■ SUPPLIED DATA
-- ==== Sys2Proof/Machine/Control.lean ====
section
/-! DEFINITION. Branches, calls, reconvergence, fibres, migration requests and barriers (spec/08 R210 to R222, spec/03
R60, spec/02 R38 to R44). -/

namespace Sys2Proof.Machine

/-! ## Branches (R210, R211, spec/11 R300) -/

/-- The signed offset field. -/
def cfOffset (f : CF) : Int := f.off.toInt

/-- NOP (R234). -/
def execNop (f : SF) (s : State) : Host.Outcome State Fault Refusal :=
  s.perFibre (.nop f) fun _ _ x => .next x

/-- BRA (R210). -/
def execBra (f : CF) (s : State) : Host.Outcome State Fault Refusal :=
  s.perFibre (.bra f) fun _ _ x => .jump x (x.target (cfOffset f))

/-- A target taken from registers: in canonical code a multiple of 8, else ALIGN with the target in `FADDR`; in a template a
guest PC (R210, spec/11 R300). -/
def jumpTo (x y : Fibre) (t : W64) : Out :=
  if !x.inTemplate && t.toNat % 8 != 0 then .fault .align t else .jump y t

/-- BRX (R210). -/
def execBrx (f : CF) (s : State) : Host.Outcome State Fault Refusal :=
  s.perFibre (.brx f) fun _ _ x => jumpTo x x (x.pair f.ca.toNat)

/-- BRDEC (R210): the counter goes down to 0 and stays there; the branch is taken while it was above 1. -/
def execBrdec (f : CF) (s : State) : Host.Outcome State Fault Refusal :=
  s.perFibre (.brdec f) fun _ _ x =>
    let c := (x.rd f.ca.toNat).toNat
    let y := if c ≠ 0 then x.wr f.ca.toNat (BitVec.ofNat 32 (c - 1)) else x
    if 1 < c then .jump y (x.target (cfOffset f)) else .next y

/-! ## Calls (spec/03 R60, spec/08 R212, R213) -/

/-- The window moves up by k registers; the callee's pw, shift and return PC are written. -/
def Fibre.enterCall (x : Fibre) (k : Nat) : Fibre :=
  let y := { x with wshift := x.wshift + k }
  ((y.wr 0 x.pw).wr 1 (BitVec.ofNat 32 k)).wrVal 2 2 x.nextPc.toNat

/-- The window has room for a shift of k. -/
def Fibre.callFits (x : Fibre) (k : Nat) : Bool := k < x.wsize && 8 ≤ x.wsize - k

/-- CALL (R60, R212). -/
def execCall (f : CF) (s : State) : Host.Outcome State Fault Refusal :=
  s.perFibre (.call f) fun _ _ x =>
    let k := 8 * f.cb.toNat
    if x.callFits k then .jump (x.enterCall k) (x.target (cfOffset f)) else .fault .regRange 0

/-- CALLX: the target pair is read before the window moves (R212). -/
def execCallx (f : CF) (s : State) : Host.Outcome State Fault Refusal :=
  s.perFibre (.callx f) fun _ _ x =>
    let k := 8 * f.cb.toNat
    if x.callFits k then jumpTo x (x.enterCall k) (x.pair f.ca.toNat) else .fault .regRange 0

/-- RET (R60, R213). -/
def execRet (f : CF) (s : State) : Host.Outcome State Fault Refusal :=
  s.perFibre (.ret f) fun _ _ x =>
    let k := (x.rd 1).toNat
    if k = 0 || k % 8 != 0 || x.wshift < k then .fault .regRange 0
    else jumpTo x { x with wshift := x.wshift - k } (x.pair 2)

/-! ## Reconvergence (R214, R215) -/

/-- The number under which a fibre keeps the moment of the RMARK that wrote a pair. -/
def Fibre.markKey (x : Fibre) (r : Reg) : Nat := x.place r.toNat

/-- RMARK: the mask of the passing fibres goes to each one's pair, and the moment of the issue is kept (R214, R215). -/
def execRmark (f : CF) (s : State) : Host.Outcome State Fault Refusal :=
  s.issueWith (.rmark f) fun b s =>
    let (moment, s1) := s.takeKey
    let mask := maskOf (b.run.map (·.1))
    .done (b.each fun _ x =>
      let y := x.wrVal f.ca.toNat 2 mask.toNat
      .next { y with marks := tset y.marks (x.markKey f.ca) moment, lastMark := moment }) s1

/-- The moment a fibre's mask was made. -/
def Fibre.maskMoment (x : Fibre) (r : Reg) : Nat := (tget x.marks (x.markKey r)).getD x.lastMark

/-- RJOIN: passing fibres wait; those whose guard fails stand at this PC for the moment of the issue, and count as arrived for the
fibres that wait here (R215).  Whether the join is satisfied is looked at when the issue ends. -/
def execRjoin (f : CF) (s : State) : Host.Outcome State Fault Refusal :=
  s.issueWith (.rjoin f) fun b s =>
    let off := maskOf ((b.all.filter fun p => !f.h.g.passes p.2.pw).map (·.1))
    let cut (m : W64) : W64 := m &&& ~~~off
    let low := b.all.head?
    let s1 := s.modSkein b.g.key b.k fun sk => sk.mapFibres fun _ y =>
      if y.wait = .rjoin ∧ (low.map fun p => p.2.pc) = some y.pc ∧ (low.map fun p => p.2.parked) = some y.parked
      then { y with wmask := cut y.wmask } else y
    .done (b.each fun _ x =>
      .stay { x with wait := .rjoin, wmask := cut (x.pair f.ca.toNat), wmoment := x.maskMoment f.ca }) s1

/-! ## Creating fibres (spec/02 R39 to R44, spec/08 R216, R217, spec/20 R437) -/

/-- `LEGACY` of a personality's table in a cluster (spec/11 R302). -/
def State.legacyOf (s : State) (cluster pers : Nat) : Nat :=
  if pers = 0 then 0 else ((s.weaveTable cluster pers).map fun t => t.field 0x07 1 % 64).getD 0

/-- The state of a fibre that x creates, before its PC and predicate are set (R39, notes/assumptions/17). -/
def Fibre.child (x : Fibre) (uid legacy : Nat) : Fibre :=
  { x with
    uid := uid, rmode := 0, fmode := legacy, srseed := 0, pidx := 0, amask := 0, fmask := 0, fcode := 0, fpc := 0, faddr := 0,
    eqid := x.eqid, fglen := if x.emul then x.fglen else 0, movedAt := 0, pass := 0, wait := .none, waitArg := 0, wmask := 0, wmoment := 0,
    tried := false, barIn := 0, stepIn := false, sbarIn := false, marks := [], lastMark := uid, waive := false, lseq := 0,
    pend := [], late := [], redo := none, longPc := 0, poison := x.poison }

/-- The lowest free slot of a skein. -/
def Skein.freeSlot (sk : Skein) : Option Nat := (rangeFrom 0 sk.width).find? fun t => (sk.fibre t).isNone

/-- The first free slot in the order of R40: the creator's skein k, then the others from the lowest. -/
def Gang.freeSlot (g : Gang) (k : Nat) : Option (Nat × Nat) :=
  (k :: (rangeFrom 0 g.skeins.length).filter fun j => j != k).findSome? fun j =>
    (g.skeins[j]?).bind fun sk => sk.freeSlot.map fun t => (j, t)

/-- A pool entry's bytes (spec/02 R42); n registers fill it. -/
def poolEntry (x : Fibre) (image creator n : Nat) : List Byte :=
  bytesOf 8 x.pc.toNat ++ bytesOf 8 (if x.pers = 0 then 0 else x.gpc.toNat) ++ bytesOf 4 x.pw.toNat ++ bytesOf 2 x.wshift ++ bytesOf 1 x.pers
    ++ bytesOf 1 image ++ bytesOf 4 creator ++ bytesOf 4 0 ++ x.e.flatMap (fun (v : W32) => bytesOf 4 v.toNat)
    ++ ((x.regs ++ List.replicate n 0).take n).flatMap (fun (v : W32) => bytesOf 4 v.toNat)

/-- Where a created fibre went. -/
inductive Placed where
  | slot (fibid : Nat) (s : State)
  | pool (s : State)
  | fault (code : FaultCode) (addr : W64) (s : State)

/-- An imprecise SPAWN_FULL for a bad pool header; the gang takes no more refills (R44). -/
def State.badHeader (s : State) (g : Gang) : State :=
  (s.modGang g.key fun x => { x with poolBad := true }).writeRecord
    { code := .spawnFull, imp := true, stake := g.image = 1, guest := false, iopx := 0, term := false, world := s.worldOf g,
      skg := rskg g 0, eqid := 0, pc := 0, pc2 := 0, fmask := 0, amask := srcWord 7 g.cluster 0 0 0,
      addr := BitVec.ofNat 64 g.poolBase, hcpc := g.hcpc, csn := g.csn, ctx := g.ctx, cluster := g.cluster }

/-- A child placed: in a slot, else in the pool, else SPAWN_FULL (R40, R43, R44, R437). -/
def State.placeChild (s : State) (gk k : Nat) (creator : Nat) (x : Fibre) : Placed :=
  match s.gang gk with
  | none => .fault .spawnFull 0 s
  | some g =>
    match g.freeSlot k with
    | some (j, t) =>
      .slot (j * ((g.skeins[j]?.map (·.width)).getD 0) + t) (s.modSkein gk j fun sk => sk.setFibre t (some x))
    | none =>
      if g.poolCap = 0 then .fault .spawnFull 0 s else
      match s.readGlobal g.ctx (s.worldOf g) g.poolBase 16 with
      | .error (c, a) => .fault c (BitVec.ofNat 64 a) s
      | .ok (bs, s1) =>
        let head := ofBytes (bs.take 4)
        let count := ofBytes ((bs.drop 4).take 4)
        if g.poolCap < count || g.poolCap ≤ head then .fault .spawnFull 0 (s1.badHeader g)
        else if count = g.poolCap then .fault .spawnFull 0 s1
        else
          let size := ((s.grid g.grid).map Grid.poolEntrySize).getD 64
          let at_ := g.poolBase + 16 + (head + count) % g.poolCap * size
          let e := poolEntry x g.image creator ((size - 64) / 4)
          match s1.writeGlobalLong g.ctx (s.worldOf g) 3 at_ e with
          | .error (c, _) => .fault c (BitVec.ofNat 64 at_) s1
          | .ok s2 =>
            match s2.writeGlobal g.ctx (s.worldOf g) g.poolBase (bytesOf 4 head ++ bytesOf 4 (count + 1)) with
            | .error (c, _) => .fault c (BitVec.ofNat 64 at_) s1
            | .ok s3 => .pool s3

/-- The creators of a batch place their children one after another, in slot order.  `make` answers, for a creator, its
fault, or the child and what becomes of the creator given the child's `FIBID`, or none for the pool. -/
def State.createAll (s : State) (b : Batch) (make : Nat → Fibre → Nat → Except FaultCode (Fibre × (Option Nat → Fibre))) :
    List (Nat × Fibre) → List (Nat × Out) × State
  | [] => ([], s)
  | (t, x) :: r =>
    let (uid, s1) := s.takeKey
    match make t x uid with
    | .error c =>
      let q := State.createAll s b make r
      ((t, .fault c 0) :: q.1, q.2)
    | .ok (child, after) =>
      match s1.placeChild b.g.key b.k (b.fibid t) child with
      | .fault c a s2 =>
        let q := State.createAll s2 b make r
        ((t, .fault c a) :: q.1, q.2)
      | .slot n s2 =>
        let q := State.createAll s2 b make r
        ((t, .next (after (some n))) :: q.1, q.2)
      | .pool s2 =>
        let q := State.createAll s2 b make r
        ((t, .next (after none)) :: q.1, q.2)

/-- FNEW (R216). -/
def execFnew (f : CF) (s : State) : Host.Outcome State Fault Refusal :=
  s.issueWith (.fnew f) fun b s =>
    let legacy (x : Fibre) := s.legacyOf b.g.cluster x.pers
    let r := s.createAll b (fun t x uid =>
      let child := ((x.child uid (legacy x)).goto (x.target (cfOffset f))).wr f.ca.toNat (BitVec.ofNat 32 (b.fibid t))
      .ok (child, fun n => x.wr f.ca.toNat (BitVec.ofNat 32 (n.getD 0xFFFFFFFF)))) b.run
    .done r.1 r.2

/-- IVFORK (R217): the parent keeps the lower half and its predicate false, the child the upper half and true. -/
def execIvfork (f : CF) (s : State) : Host.Outcome State Fault Refusal :=
  s.issueWith (.ivfork f) fun b s =>
    let fmt := if f.cfl = 1 then fmtF64 else fmtF32
    let r := s.createAll b (fun _ x uid =>
      match x.ivSrc fmt f.ca false false with
      | none => .error .emptyInterval
      | some a =>
        let m := fmt.ivMid a
        let v := fmt.writeIv .clear a
        let y := (x.ivDst fmt f.ca (m, v.2)).wrPred f.cb.toNat .true_
        let child := { (y.child uid (s.legacyOf b.g.cluster x.pers)) with waitArg := 0 }.advance
        .ok (child, fun _ => (x.ivDst fmt f.ca (v.1, m)).wrPred f.cb.toNat .false_)) b.run
    .done r.1 r.2

/-- FEND (R218). -/
def execFend (f : CF) (s : State) : Host.Outcome State Fault Refusal :=
  s.issueWith (.fend f) fun b s => .done (b.each fun _ _ => .gone) s

/-- EXIT: the whole gang ends; on a handle thread its routine (R208, R218). -/
def execExit (f : CF) (s : State) : Host.Outcome State Fault Refusal :=
  s.issueWith (.exit f) fun b s =>
    if b.run.isEmpty then .done [] s
    else .done (b.each fun _ _ => .gone) (if b.g.kind = .handle then s.endRoutine b.g.key else s.endGang b.g.key)

/-! ## Migration requests (R219) -/

/-- MIGRATE: the fibre waits until every live fibre of the gang stands at one; in a handler or an emulation routine it is
MIGRATE_BAD (spec/20 R436). -/
def execMigrate (f : CF) (s : State) : Host.Outcome State Fault Refusal :=
  s.issueChecked (.migrate f)
    (fun b _ => (b.run.filter fun p => p.2.parked || p.2.emul).map fun p => (p.1, .fault .migrateBad 0))
    fun b s => .done (b.each fun _ x =>
      .stay { x with wait := .migrate, waitArg := f.off.toNat + 2 ^ 26 * f.cfl.toNat + 2 ^ 29 * f.ca.toNat }) s

/-! ## Barriers (R220 to R222) -/

/-- BARA at barrier n: arrive, or wait for the phase to advance and then arrive. -/
def arriveAt (n : Nat) (x : Fibre) : Out :=
  if bitOf x.barIn n then .stay { x with wait := .barw, waitArg := n + 16 } else .next (x.arrive n)

/-- BARW: wait while the fibre's arrival is of the current phase. -/
def departAt (n : Nat) (x : Fibre) : Out :=
  if bitOf x.barIn n then .stay { x with wait := .barw, waitArg := n } else .next x

/-- BAR: arrive, then wait for the phase to advance. -/
def meetAt (n : Nat) (x : Fibre) : Out :=
  if bitOf x.barIn n then .stay { x with wait := .barw, waitArg := n + 32 }
  else .stay { x.arrive n with wait := .barw, waitArg := n }

/-- An arrival is a release at gang scope: the batch waits until the earlier operations of its fibres are performed
(R222). -/
def Batch.releasing (b : Batch) : Bool := b.run.all fun p => b.sk.settled b.sk.nextSeq p.2.uid

/-- BARA (R220). -/
def execBara (f : CF) (s : State) : Host.Outcome State Fault Refusal :=
  s.issueWith (.bara f) fun b s =>
    if b.releasing then .done (b.each fun _ x => arriveAt f.cb.toNat x) s else .held .none s

/-- BARW (R220). -/
def execBarw (f : CF) (s : State) : Host.Outcome State Fault Refusal :=
  s.perFibre (.barw f) fun _ _ x => departAt f.cb.toNat x

/-- BAR (R220). -/
def execBar (f : CF) (s : State) : Host.Outcome State Fault Refusal :=
  s.issueWith (.bar f) fun b s =>
    if b.releasing then .done (b.each fun _ x => meetAt f.cb.toNat x) s else .held .none s

/-- SBAR: the arrival stands in the record until the cluster's span barrier has counted it (R209, R221). -/
def execSbar (f : CF) (s : State) : Host.Outcome State Fault Refusal :=
  s.issueWith (.sbar f) fun b s =>
    match b.run with
    | [] => .done [] s
    | (_, x0) :: _ =>
      let e := { b.entry 0x20 x0 with
        ops := b.run.map fun p => .new p.1 p.2.uid 0 0 [] 0 0 }
      .done (b.each fun _ x => .stay { x with wait := .sbar }) (s.addEntry b e)

/-- STEP: an arrival at the hidden step barrier, which never waits (R235). -/
def execStep (f : SF) (s : State) : Host.Outcome State Fault Refusal :=
  s.perFibre (.step f) fun _ _ x => .next { x with stepIn := true }

end Sys2Proof.Machine
end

■ WORK TO COMPLETE
Would you return exactly the lines from the one containing "def Batch.releasing (b" through the end of the listing, both included, and only them?

■ OUTPUT OF THE TASK
def Batch.releasing (b : Batch) : Bool := b.run.all fun p => b.sk.settled b.sk.nextSeq p.2.uid

/-- BARA (R220). -/
def execBara (f : CF) (s : State) : Host.Outcome State Fault Refusal :=
  s.issueWith (.bara f) fun b s =>
    if b.releasing then .done (b.each fun _ x => arriveAt f.cb.toNat x) s else .held .none s

/-- BARW (R220). -/
def execBarw (f : CF) (s : State) : Host.Outcome State Fault Refusal :=
  s.perFibre (.barw f) fun _ _ x => departAt f.cb.toNat x

/-- BAR (R220). -/
def execBar (f : CF) (s : State) : Host.Outcome State Fault Refusal :=
  s.issueWith (.bar f) fun b s =>
    if b.releasing then .done (b.each fun _ x => meetAt f.cb.toNat x) s else .held .none s

/-- SBAR: the arrival stands in the record until the cluster's span barrier has counted it (R209, R221). -/
def execSbar (f : CF) (s : State) : Host.Outcome State Fault Refusal :=
  s.issueWith (.sbar f) fun b s =>
    match b.run with
    | [] => .done [] s
    | (_, x0) :: _ =>
      let e := { b.entry 0x20 x0 with
        ops := b.run.map fun p => .new p.1 p.2.uid 0 0 [] 0 0 }
      .done (b.each fun _ x => .stay { x with wait := .sbar }) (s.addEntry b e)

/-- STEP: an arrival at the hidden step barrier, which never waits (R235). -/
def execStep (f : SF) (s : State) : Host.Outcome State Fault Refusal :=
  s.perFibre (.step f) fun _ _ x => .next { x with stepIn := true }

end Sys2Proof.Machine
end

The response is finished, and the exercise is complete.